Project Summary

Supercomputer applications face large, complex dataset problems from both the system (complex hierarchy, memory, and storage) and the workload. UMap is an open source user-level library that acts as a tier between the application, the complex datasets, and the system hierarchy.

UMap uniquely exploits the prominent role of complex memories in today’s servers and offers new capabilities to directly access large memory-mapped datasets. For high performance, UMap provides flexible configuration options to customize page handling to each application.

An mmap()-Like Interface

The UMap user-level library provides a high-performance, application-configurable, unified-memory-like interface to diverse data located in storage, on a memory server, or distributed across a network. Its frontend provides a memory-like interface so that applications can access a virtual memory space just like accessing memory-based data in C.

When an application accesses a virtual memory space created by UMap, the backend fetches pages of the data on demand. In the backend, a set of predefined handlers, such as a file-based handler, that are commonly used by HPC applications are in place so that the engineering efforts can be reused across applications. Moreover, if an application uses special-purpose data stores, the application developer can extend the backend handler to specify how data within the user-mapped memory space can be managed in terms of data transfer and marshalling between data stores and the physical memory.

A Set of Workers: Manager and Evictor

In contrast to traditional signal handlers, UMap includes a “Manager” function that listens for page-fault events on an asynchronous “userfaultfd” channel of messages from the Linux kernel. A collection of fillers satisfies page-fill requests queued by the Manager. Pages can be filled from various sources, both local and remote.

Fetched pages occupy a UMap page cache separate from the system page cache. As the cache fills up, an “Evict Manager” schedules eviction actions, which are carried out by a set of “Evictors.” The application can set the UMap page size (multiple of the default 4K page size), page cache size, prefetch policies to optimize data access, eviction policies, and the number of threads allocated as filler or evictor.

To ease the adaptation to application characteristics, the minimal block of data moved between datastore and buffer in the physical memory is abstracted as the UMap internal page size and can be explicitly controlled in user space without requiring system-level configuration. The page cache size is application-controlled, insulating the application from fluctuations in operating system allocations.

chart with architecture and workflow
The architecture of UMap, an application-oriented user-level memory mapping library.

 

Adapting to Different Applications

By enabling scaling up or down the number of threads in fill and eviction groups, the UMap library can adapt to different application characteristics. For instance, for applications with high read/write ratio, more threads can be assigned as fillers than evictors. The fillers and evictors themselves are pluggable, providing extensibility in managing the data store. A default filler is provided for file-backed out-of-core data. A SparseStore filler optimizes for concurrent access to sparse data. A network filler accesses data stores on a remote server such as memory server. A “ZFP” filler automatically decodes and compresses floating point array data using the zfp compression library as an array element and is accessed in its uncompressed view.

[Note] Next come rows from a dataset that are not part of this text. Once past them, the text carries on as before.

-- ==== Sys2Proof/Decode.lean ====
section
/-! DEFINITION. Operation words: their fields, the opcode map, decoding (total, reading the word alone), the
encoder, and the byte order of a listed word (30_encoding.md rules R70 to R79, 20_memory.md rule R60). -/

namespace Sys2Proof

/-! ### Fields (30_encoding.md rule R71) -/

/-- `op = w[31:28]`. -/
def opField (w : OpWord) : BitVec 4 := w.extractLsb' 28 4

/-- `rsv = w[27:16]`. -/
def rsvField (w : OpWord) : BitVec 12 := w.extractLsb' 16 12

/-- `A = w[15:8]`: the pitch. -/
def fieldA (w : OpWord) : BitVec 8 := w.extractLsb' 8 8

/-- `B = w[7:0]`: the velocity or the data byte. -/
def fieldB (w : OpWord) : BitVec 8 := w.extractLsb' 0 8

/-- `wsel = w[9:8]` (30_encoding.md rule R75). -/
def wselField (w : OpWord) : BitVec 2 := w.extractLsb' 8 2

/-! ### The opcode map (30_encoding.md rule R73) -/

/-- The mnemonics of the opcode map. -/
inductive Opcode where
  | nop | tick | tx | noteon | noteoff | prog | rxbyte | cpop
  deriving DecidableEq, Repr

/-- The row that an `op` field selects; `0x8`..`0xF` select none. -/
def Opcode.ofField (op : BitVec 4) : Option Opcode :=
  if op = 0x0#4 then some .nop
  else if op = 0x1#4 then some .tick
  else if op = 0x2#4 then some .tx
  else if op = 0x3#4 then some .noteon
  else if op = 0x4#4 then some .noteoff
  else if op = 0x5#4 then some .prog
  else if op = 0x6#4 then some .rxbyte
  else if op = 0x7#4 then some .cpop
  else none

/-- The row's `match` column. -/
def Opcode.matchWord : Opcode → OpWord
  | .nop => 0x00000000#32
  | .tick => 0x10000000#32
  | .tx => 0x20000000#32
  | .noteon => 0x30000000#32
  | .noteoff => 0x40000000#32
  | .prog => 0x50000000#32
  | .rxbyte => 0x60000000#32
  | .cpop => 0x70000000#32

/-- The row's `mask` column. -/
def Opcode.maskWord : Opcode → OpWord
  | .nop => 0xFFFFFFFF#32
  | .tick => 0xFFFFFFFF#32
  | .tx => 0xFFFFFFFF#32
  | .noteon => 0xFFFF0000#32
  | .noteoff => 0xFFFF00FF#32
  | .prog => 0xFFFFFCFF#32
  | .rxbyte => 0xFFFFFF00#32
  | .cpop => 0xFFFFFFFF#32

/-- The opcode of an operation. -/
def Instr.opcode : Instr → Opcode
  | .nop => .nop
  | .tick => .tick
  | .tx => .tx
  | .noteon _ _ => .noteon
  | .noteoff _ => .noteoff
  | .prog _ => .prog
  | .rxbyte _ => .rxbyte
  | .cpop => .cpop

/-! ### Decoding (30_encoding.md rule R74) -/

/-- Why a word is reserved: the step of rule R74 that finds it so (rule R77 lists the same four kinds). -/
inductive ReservedKind where
  /-- Step 1: `w[27:16] /= 0`. -/
  | rsvNotZero
  /-- Step 2: no row has this `op`. -/
  | noSuchOpcode
  /-- Step 3: a must-be-zero operand field is not zero. -/
  | operandNotZero
  /-- Step 4: `PROG` with selector 3. -/
  | selectorThree
  deriving DecidableEq, Repr

/-- What a word spells. -/
inductive Decoded where
  | op (i : Instr)
  | reserved (why : ReservedKind)
  deriving DecidableEq, Repr

/-- Steps 4 and 5 of rule R74: the operands of rule R75, once the row is selected and its mask matches. -/
def operandsOf (w : OpWord) : Opcode → Decoded
  | .nop => .op .nop
  | .tick => .op .tick
  | .tx => .op .tx
  | .noteon => .op (.noteon (fieldA w) (fieldB w))
  | .noteoff => .op (.noteoff (fieldA w))
  | .prog => if wselField w = 3#2 then .reserved .selectorThree else .op (.prog (wselField w))
  | .rxbyte => .op (.rxbyte (fieldB w))
  | .cpop => .op .cpop

/-- Decoding, in the order of rule R74. -/
def decode (w : OpWord) : Decoded :=
  if rsvField w ≠ 0#12 then .reserved .rsvNotZero
  else
    match Opcode.ofField (opField w) with
    | none => .reserved .noSuchOpcode
    | some o => if w &&& o.maskWord ≠ o.matchWord then .reserved .operandNotZero else operandsOf w o

/-! ### Encoding (30_encoding.md rules R71, R72) -/

/-- The word `0x o 000 AA BB`. -/
def assembleWord (op : BitVec 4) (a b : BitVec 8) : OpWord := op ++ 0#12 ++ a ++ b

/-- The word of an operation, in the format of rule R72. -/
def encode : Instr → OpWord
  | .nop => assembleWord 0x0#4 0#8 0#8
  | .tick => assembleWord 0x1#4 0#8 0#8
  | .tx => assembleWord 0x2#4 0#8 0#8
  | .noteon pitch velocity => assembleWord 0x3#4 pitch velocity
  | .noteoff pitch => assembleWord 0x4#4 pitch 0#8
  | .prog wsel => assembleWord 0x5#4 (0#6 ++ wsel) 0#8
  | .rxbyte data => assembleWord 0x6#4 0#8 data
  | .cpop => assembleWord 0x7#4 0#8 0#8

/-! ### The byte order of a listed word (20_memory.md rule R60: big-endian) -/

/-- The four bytes of a stored operation word, most significant first. -/
def bytesOfWord (w : OpWord) : List Byte :=
  [w.extractLsb' 24 8, w.extractLsb' 16 8, w.extractLsb' 8 8, w.extractLsb' 0 8]

/-- The operation word stored at the head of a byte file, and the bytes after it. -/
def wordOfBytes : List Byte → Option (OpWord × List Byte)
  | b3 :: b2 :: b1 :: b0 :: rest => some (b3 ++ b2 ++ b1 ++ b0, rest)
  | _ => none

/-! ### The table's numbering -/

/-- The operation word with the bits `w` below `nbits` and zeros above, as spec/opcode_table.json numbers them
(bit 0 is the least significant). -/
def tableWord (nbits w : Nat) : OpWord := BitVec.ofNat 32 (w % 2 ^ nbits)

/-- The operation this decoder reads from the table's bits; none where the word is reserved. -/
def decodeTableWord (nbits w : Nat) : Option Instr :=
  match decode (tableWord nbits w) with
  | .op i => some i
  | .reserved _ => none

end Sys2Proof
end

Shielding Users from Complexity

By providing a simple interface to applications, the UMap library shields users from contending with the complexity of achieving scalability and coherence for read and write accesses at high concurrency, which is a common characteristic of multithreaded applications running on HPC systems with many hardware cores and threads.

Software

UMap is open source and is part of LLNL’s Memory-Centric Architectures project. It is available for download via GitHub.

Acknowledgement

This research was supported by the Exascale Computing Project (17-SC-20-SC), a joint project of the U.S. Department of Energy’s Office of Science and National Nuclear Security Administration.
This work was performed under the auspices of the U.S. Department of Energy by Lawrence Livermore National Laboratory under contract No. DE-AC52-07NA27344.